Before going into the details on which one is ‘right’ for you will have to know that both of these methods will lead to a debt-free life. It depends on whether you are a saver or a spender, what get’s you motivated while you go about repaying your loans.
Here are some questions a borrower needs to ask oneself while deciding between a debt snowball and a debt avalanche method -
Do little wins help you stay motivated during the repayment of your loans?
Are you willing to pay off the higher-interest debt to try and save more in the long run?
Use an online calculator to try and find out how much you can potentially save. Be well aware of how much you will have to pay back and how much time it will take you to get out of debt.
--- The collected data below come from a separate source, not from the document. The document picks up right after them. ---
/-- Ways change mode on the slices of a tract (R73): lines of ways that leave cache mode are dropped; where ways leave
abacus mode, the slice's abacus lines are spilled, of whichever way (DESIGN CHOICE, log 15). -/
def switchWays (old new : Nat) (s : State) (t : Nat) : State :=
  ((List.range 32).map (32 * t + ·)).foldl (fun u q =>
    if old = new then u
    else if old < new then dropCopies u q fun c => decide (16 - new ≤ c.way)
    else spillAll u q fun _ => true) s

/-- ASSIGN of tracts to a partition number (R94). A redefinition keeps the launch-id counter, the context table and the event
slots, and the weights, way masks and allowances, cut to the new ways, and signed regions too (DESIGN CHOICE, log 49). -/
def assign (s : State) (x : AssignArgs) : State × List MemEffect :=
  let p := x.part.toNat
  let ts := tractsOf x.tracts.toNat
  let old := (partAt s p).tracts
  let ways := x.ways.toNat
  let (t, es) := (old.filter fun u => !ts.contains u).foldl dropTract (s, [])
  let t := (ts.filter old.contains).foldl (switchWays (partAt s p).ways ways) t
  let added := ts.filter fun u => !old.contains u
  let t := added.foldl (takeTract p) t
  let (t, fs) := zeroTracts t added
  let base := if (tfind s.parts p).isSome then partAt t p else Partition.blank
  let y : Partition :=
    { base with tracts := ts, addr := x.addr, codeKey := x.codeKey, key := x.key, signedCode := x.flags.getLsbD 0, ways := ways,
                masks := base.masks.map (fun m => (m.1, m.2 &&& cacheMask ways)),
                allowances := base.allowances.map fun a => (a.1, min a.2 ways) }
  ({ t with parts := tset t.parts p y }, es ++ fs)

/-- Fields of an ASSIGN outside their limits (R93, R95). A code key that is no uncompressed point is taken: no signature verifies
under it (DESIGN CHOICE, log 61). -/
def assignBad (x : AssignArgs) : Bool :=
  x.part == 0 || decide (16 < x.part.toNat) || decide (8 < x.ways.toNat) || decide (2 ≤ x.flags.toNat) || decide (65536 ≤ x.tracts.toNat) ||
    x.tracts == 0 || x.key == 0

/-- ASSIGN (R93, R94). -/
def doAssign (s : State) (h : CmdHeader) (rsv : BitVec 56) (x : AssignArgs) : State × List MemEffect :=
  accept s h 0x07 161 .management (rsv != 0 || assignBad x) fun t =>
    let p := x.part.toNat
    let exists' := (tfind t.parts p).isSome
    if (exists' && !idlePart t p) || (tractsOf x.tracts.toNat).any fun u => (tractAt t u).owner != 0 && (tractAt t u).owner != p then
      (reply t h 0x07 .denied, [])
    else
      let (u, es) := assign t x
      (reply u h 0x07 .ok, es)

/-- A partition number of a QOS subfunction outside 1 to 16. -/
def partBad (p : Byte) : Bool := p == 0 || decide (16 < p.toNat)

/-- A QOS subfunction of the management endpoint on a partition that exists. -/
def onPart (s : State) (h : CmdHeader) (p : Byte) (f : Partition → Partition) : State :=
  if (tfind s.parts p.toNat).isNone then reply s h 0x07 .notFound else reply (modPart s p.toNat f) h 0x07 .ok

/-- Abacus lines of a context beyond its allowance are spilled, the least recently used first (R339). -/
def trimAllowance (p ctx ways : Nat) (s : State) (q : Nat) : State :=
  let mine := (quadAt s q).resident.filter fun e => e.part == p && e.ctx == ctx
  (mine.take (mine.length - sliceSets * ways)).foldl (fun t e => spillLine t q e) s

/-- WAYS (R70, R71, R93). -/
def setWays (s : State) (p ctx mask ways : Nat) : State :=
  let t := modPart s p fun x => { x with masks := tset x.masks ctx mask, allowances := tset x.allowances ctx ways }
  ((partAt s p).tracts.flatMap fun u => (List.range 32).map (32 * u + ·)).foldl (fun u q =>
    trimAllowance p ctx ways (dropCopies u q fun c => c.part == p && c.ctx == ctx && !mask.testBit c.way) q) t

/-- WAYS. -/
def doWays (s : State) (h : CmdHeader) (rsv : BitVec 56) (ctx : Byte) (mask : Half) (allow : Byte) : State :=
  acceptQuiet s h 0x07 12 .partition (rsv != 0 || decide (64 ≤ ctx.toNat)) fun t =>
    let ways := (partAt t h.endpoint).ways
    if mask.toNat &&& cacheMask ways != mask.toNat || decide (ways < allow.toNat) then reply t h 0x07 .malformed
    else reply (setWays t h.endpoint ctx.toNat mask.toNat allow.toNat) h 0x07 .ok

/-- CTXTABLE (R77, R93): the table lies in the partition's memory. -/
def doCtxtable (s : State) (h : CmdHeader) (rsv : BitVec 56) (base : DWord) (count : Byte) : State :=
  acceptQuiet s h 0x07 17 .partition (rsv != 0 || base.toNat % 32 != 0 || count == 0 || decide (64 < count.toNat)) fun t =>
    let n := count.toNat
    if !ownPa t h.endpoint base.toNat || !ownPa t h.endpoint (base.toNat + 32 * n - 1) then reply t h 0x07 .malformed
    else reply (modPart t h.endpoint fun x => { x with ctxBase := base.toNat, ctxCount := n }) h 0x07 .ok

/-- A context as the walker of CODE uses it. -/
def codeLaunch (p ctx root : Nat) : Launch :=
  { Launch.blank with part := p, root := root, record := { LaunchRecord.blank with ctx := BitVec.ofNat 32 ctx } }

/-- Some bytes of a context's memory lie behind a link that is Down (R21). -/
def codeHeld (s : State) (l : Launch) (va n : Nat) : Bool :=
  anyDown s && (List.range n).any fun i =>
    deviceWalkHeld s l.root (va + i) || (translate s none l (va + i) .read).place.any fun p => lineHeld s (deviceDie s) (p.1 / 64)

/-- A byte that CODE may read: its page is mapped, its line not poisoned; ro asks for W clear. -/
def codeByte (s : State) (ro : Bool) : Trans → Option Byte
  | .ok pa leaf => if isHostPa pa || lineBad s (pa / 64) || (ro && leaf.w) then none else some (memRead s.mem pa)
  | _ => none

/-- Bytes of a context's memory, where CODE may read every one; a malformed entry that the walks meet makes a RAS entry (R87). -/
def codeBytes (s : State) (l : Launch) (ro : Bool) (va n : Nat) : State × Option (List Byte) :=
  if 2 ^ 52 ≤ va + n then (s, none)
  else
    let walks := (List.range n).map fun i => translate s none l (va + i) .read
    match walks.find? fun w => (codeByte s ro w).isNone with
    | some w => (logWalk s noLoc w, none)
    | none => (s, some (walks.filterMap (codeByte s ro)))

/-- A signature block (R249): its code range, the digest of that, and the signature's two integers. -/
structure SignBlock where
  start : Nat
  len : Nat
  digest : List Byte
  r : Nat
  s : Nat
  deriving DecidableEq, Repr

/-- A signature block of 176 bytes, where its magic, version and reserved field are as R249 has them. -/
def parseBlock (bs : List Byte) : Option SignBlock :=
  let number (i n : Nat) : Nat := leNat ((bs.drop i).take n)
  let whole (i : Nat) : Nat := beNat ((bs.drop i).take 48)
  if bs.take 4 == [0x50, 0x53, 0x49, 0x47] && number 4 4 == 1 && number 168 8 == 0 then
    some { start := number 8 8, len := number 16 8, digest := (bs.drop 24).take 48, r := whole 72, s := whole 120 }
  else none

/-- The bytes of a partition's code key (R93), its first byte in the lowest bits. -/
def codeKeyBytes (s : State) (p : Nat) : List Byte := leBytes 97 (partAt s p).codeKey.toNat

/-- What comes of a CODE command. -/
inductive CodeCheck where
  | held | bad | good (g : CodeRegion)
  deriving DecidableEq, Repr

/-- The region that a CODE command registers. -/
def CodeCheck.regions : CodeCheck → List CodeRegion
  | .good g => [g]
  | .bad | .held => []

/-- The signature block at a VA checks out (R96, R249): the region that it names. A block whose magic, version or reserved field is not
R249's is rejected as one whose signature fails is, with BADSIG (DESIGN CHOICE, log 61: R243 names no status). Where something of it lies behind a link that is
Down, it is held (R21). -/
def checkCode (s : State) (p ctx root va : Nat) : State × CodeCheck :=
  let l := codeLaunch p ctx root
  if codeHeld s l va 176 then (s, .held)
  else
    let (t, block) := codeBytes s l false va 176
    match block with
    | none => (t, .bad)
    | some bs => match parseBlock bs with
      | none => (t, .bad)
      | some b =>
        if codeHeld t l b.start b.len then (t, .held)
        else
          let (u, code) := codeBytes t l true b.start b.len
          match code with
          | none => (u, .bad)
          | some code =>
            (u, if sha384 code == b.digest && ecdsaOk (codeKeyBytes s p) (bs.take 72) b.r b.s then .good { ctx := ctx, va := b.start, len := b.len }
                else .bad)

/-- CODE (R96). The context's entry is read also where its line is poisoned or homed on a fenced die (DESIGN CHOICE, log 61); one
that reads what a link holds is not accepted until it can (DESIGN CHOICE, log 22). -/
def doCode (s : State) (h : CmdHeader) (rsv : BitVec 56) (ctx : Byte) (va : DWord) : State :=
  acceptQuiet s h 0x07 17 .partition (rsv != 0 || decide (64 ≤ ctx.toNat) || va.toNat % 8 != 0) fun t =>
    if contextHeld t h.endpoint ctx.toNat then s
    else match contextOf t h.endpoint ctx.toNat with
    | none => reply t h 0x07 .notFound
    | some (root, _) => match checkCode t h.endpoint ctx.toNat root va.toNat with
      | (_, .held) => s
      | (u, .bad) => reply u h 0x07 .badSig
      | (u, .good g) => reply (modPart u h.endpoint fun x => { x with regions := x.regions ++ [g] }) h 0x07 .ok

/-- RELEASE (R94). -/
def doRelease (s : State) (h : CmdHeader) (rsv : BitVec 56) (p : Byte) : State × List MemEffect :=
  accept s h 0x07 9 .management (rsv != 0 || partBad p) fun t =>
    if (tfind t.parts p.toNat).isNone then (reply t h 0x07 .notFound, [])
    else if !idlePart t p.toNat then (reply t h 0x07 .denied, [])
    else
      let (u, es) := (partAt t p.toNat).tracts.foldl dropTract (t, [])
      (reply { u with parts := terase u.parts p.toNat } h 0x07 .ok, es)

/-- MGMTKEY (R95). -/
def doMgmtKey (s : State) (h : CmdHeader) (rsv : BitVec 56) (key : BitVec 256) : State :=
  acceptQuiet s h 0x07 40 .management (rsv != 0 || key == 0) fun t => modModule (reply t h 0x07 .ok) fun m => { m with mgmtKey := key }

/-! ## EVENTCFG, ATTEST, FWLOAD (R79, R97, R98) -/

/-- Completions of a partition that were held for a slot are sent (R79, R85), with the DT at which they became ready (DESIGN
CHOICE, log 61). -/
def sendHeld (p slot : Nat) (s : State) (key : Nat) : State :=
  let l := launchAt s key
  match l.ready with
  | some dt => if l.part == p && l.record.endpoint.toNat % 16 == slot then sendCompletion s key (launchStatus l) dt else s
  | none => s

/-- Register or clear an event slot (R79). -/
def setSlot (s : State) (endpoint : Nat) (x : EventSlotArgs) : State :=
  let n := x.slot.toNat
  let slot : EventSlot :=
    { mask := x.mask, addr := x.addr, job := x.job.setWidth 24, pid := x.pid.setWidth 12, index := x.index.setWidth 12 }
  let change (t : Tab EventSlot) : Tab EventSlot := if x.addr = 0 then terase t n else tset t n slot
  if endpoint = 0 then modModule s fun m => { m with mgmtSlots := change m.mgmtSlots }
  else
    let t := modPart s endpoint fun p => { p with slots := change p.slots }
    if x.addr = 0 then t else (partLaunches t endpoint).foldl (sendHeld endpoint n) t

/-- EVENTCFG (R79, R82). Bits 31:12 of the mask, which name no event (R86), are taken and kept (DESIGN CHOICE, log 61). -/
def doEventcfg (s : State) (h : CmdHeader) (rsv : BitVec 24) (x : EventSlotArgs) : State :=
  let bad := rsv != 0 || decide (16 ≤ x.slot.toNat) || decide (2 ^ 24 ≤ x.job.toNat) || decide (2 ^ 12 ≤ x.pid.toNat) ||
    decide (2 ^ 12 ≤ x.index.toNat)
  acceptQuiet s h 0x08 32 .both bad fun t => setSlot (reply t h 0x08 .ok) h.endpoint x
Your interest rate plays a huge role in deciding what is the right method to go about repaying your loans. With the help of the debt avalanche method, you can save money and time during your repayment period.
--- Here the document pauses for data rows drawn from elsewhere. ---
-- ==== Sys2Proof/Machine/Dispatch.lean ====
section
/-! DEFINITION. The meaning of every step: one arm per constructor of Instr. -/

namespace Sys2Proof.Machine
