/-- csrr gives each participant the special register as it stood before the bundle, zero-extended (R351, R352). csrw, csrs and
csrc write a read-write special register under its rule: the new value, its set bits, or its clear bits; reserved bits of %fstat
and %fmask stay 0, %rlim takes 1 to 48, %nbv takes 1, %einj the pairs that have an effect; a read-only register keeps its value;
of a register of the block each participant, in ascending home lane, changes what the lower lanes left, so that the highest lane's
value stands (R162, R208, R217, R351 to R353). -/
def Obligations.SpecialRegisters : Prop :=
  (∀ i code s b r, i.view = some (.csrr, code) → codeOk .csrr code = true → Standing s b → Unmapped s b →
     let x := code.norm .csrr
     let ps := participants s b x.g
     x.a = .special r → (∀ k ∈ ps, rangeFails .csrr x s k = false) →
     Completes i s fun t =>
       OnlyThreads s t ∧
       (∀ k ∈ b.strands, (strandAt t k).pc = (strandAt s k).pc + BitVec.ofNat 64 code.len) ∧
       let ty : BitVec 4 := if operandWidth .csrr x .d = 64 then Ty.b64 else Ty.b32
       ∀ k ∈ ps, destReads t k ty x.d = destBits ty x.d (readSpecial s k r)) ∧
  (∀ i stem code s b k r, i.view = some (stem, code) → (stem = .csrw ∨ stem = .csrs ∨ stem = .csrc) → Standing s b →
     (tfind s.blocks b.block).isSome →
     let x := code.norm stem
     participants s b x.g = [k] → x.d = .special r → rangeFails stem x s k = false → (valueAt stem x s k .a).2 = false →
     Completes i s fun t =>
       (∀ j ∈ b.strands, (strandAt t j).pc = (strandAt s j).pc + BitVec.ofNat 64 code.len) ∧ t.mem = s.mem ∧
       readSpecial t k r = specialAfter r (readSpecial s k r)
         (csrNew stem (BitVec.ofNat 64 (readSpecial s k r)) (BitVec.ofNat 64 (valueAt stem x s k .a).1)).toNat) ∧
  (∀ i stem code s b r, i.view = some (stem, code) → (stem = .csrw ∨ stem = .csrs ∨ stem = .csrc) → Standing s b →
     (tfind s.blocks b.block).isSome →
     let x := code.norm stem
     let ps := participants s b x.g
     let new := fun k (cur : Nat) => specialAfter r cur (csrNew stem (BitVec.ofNat 64 cur) (BitVec.ofNat 64 (valueAt stem x s k .a).1)).toNat
     x.d = .special r → (∀ k ∈ ps, rangeFails stem x s k = false ∧ (valueAt stem x s k .a).2 = false) →
     Completes i s fun t =>
       (∀ j ∈ b.strands, (strandAt t j).pc = (strandAt s j).pc + BitVec.ofNat 64 code.len) ∧ t.mem = s.mem ∧
       (r ≠ 0x018 → r ≠ 0x01E → ∀ k ∈ ps, readSpecial t k r = new k (readSpecial s k r)) ∧
       (r = 0x018 → (blockAt t b.block).rlim = ps.foldl (fun cur k => new k cur) (blockAt s b.block).rlim ∧
         ∀ k, stem = .csrw → ps.getLast? = some k → 1 ≤ (valueAt stem x s k .a).1 % 256 → (valueAt stem x s k .a).1 % 256 ≤ 48 →
           (blockAt t b.block).rlim = (valueAt stem x s k .a).1 % 256) ∧
       (r = 0x01E → (blockAt t b.block).einj.toNat = ps.foldl (fun cur k => new k cur) (blockAt s b.block).einj.toNat))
If you have a hard time making payments towards your loans then you should choose the debt snowball method. It should be noted that you don’t have to choose you can use a combination of both the methods.
Debt snowball method
The motive behind this strategy is to try and start paying off the student loans with smaller balances first and then move on to the loans with larger balances. It should be noted that while you pay your loans with lower balances first you need to maintain minimum payments to be made on the loans with higher balances.
Let us better understand this with an example: consider a borrower with student loans having balances of $ 16,897, $ 8,945 and $1,256. If you decide to go ahead with the snowball method then you should :
Pay off the $1,256 loan by paying as much as you can towards this loan amount
Maintain minimum payments on the $16,897 and $8,945 loan
Prioritization is key here, although you strategize to pay off the largest loan balance a borrower should keep all the loans in check and maintain a healthy standing with them. This can be done by making on-time payments, the payments can be minimum payments.
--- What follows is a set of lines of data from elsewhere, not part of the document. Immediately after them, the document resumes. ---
-- ==== Sys2Proof/Laws/PerInstr.lean ====
section
/-! SUPPORT. Statements per instruction: View, that a row's stem and code give the row back. -/

namespace Sys2Proof.Laws

/-- The stem and the code of an instruction row give that row; an event row has none (R228 to R237). -/
def View.Statement (i : Instr) : Prop :=
  match i.view with
  | some (stem, code) => Instr.ofCode stem code = some i
  | none => encode i = []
On making the payments on-time you can boost your credit score as well. In the case of the snowball method prioritization works on targeting the smaller the balances and then start targeting the other balances. After you are done with the $1,256 you can target the loan having a balance of $8,945 and then the loan balance of $16,897.
There is one major upside to this kind of pay off strategy, the motivation you get after you pay off a particular loan. The major downside is the fact that it takes a long time to pay off your debt using this strategy when compared to the avalanche method.
Pros and cons of the debt snowball method
Let us dive into the pros and cons of this repayment strategy to understand if it is the right strategy for you:
Pros of debt snowball method
It is a proven method to help a borrower pay off their debt
When the smaller funds are freed up then you open up funds to focus on your balances to be cleared
This kind of repayment strategy helps them in achieving a quick sense of accomplishment after tackling the smaller payments first
Cons of debt snowball method
The time to pay off all your debt may take a long time
There are chances of you paying more interest over the total repayment term
If you are overwhelmed with the amount of debt in your hands then the debt snowball method is a great option to go for. It should be noted that the amount of interest to be paid will be higher as the focus on repayment will be on the smaller balances first.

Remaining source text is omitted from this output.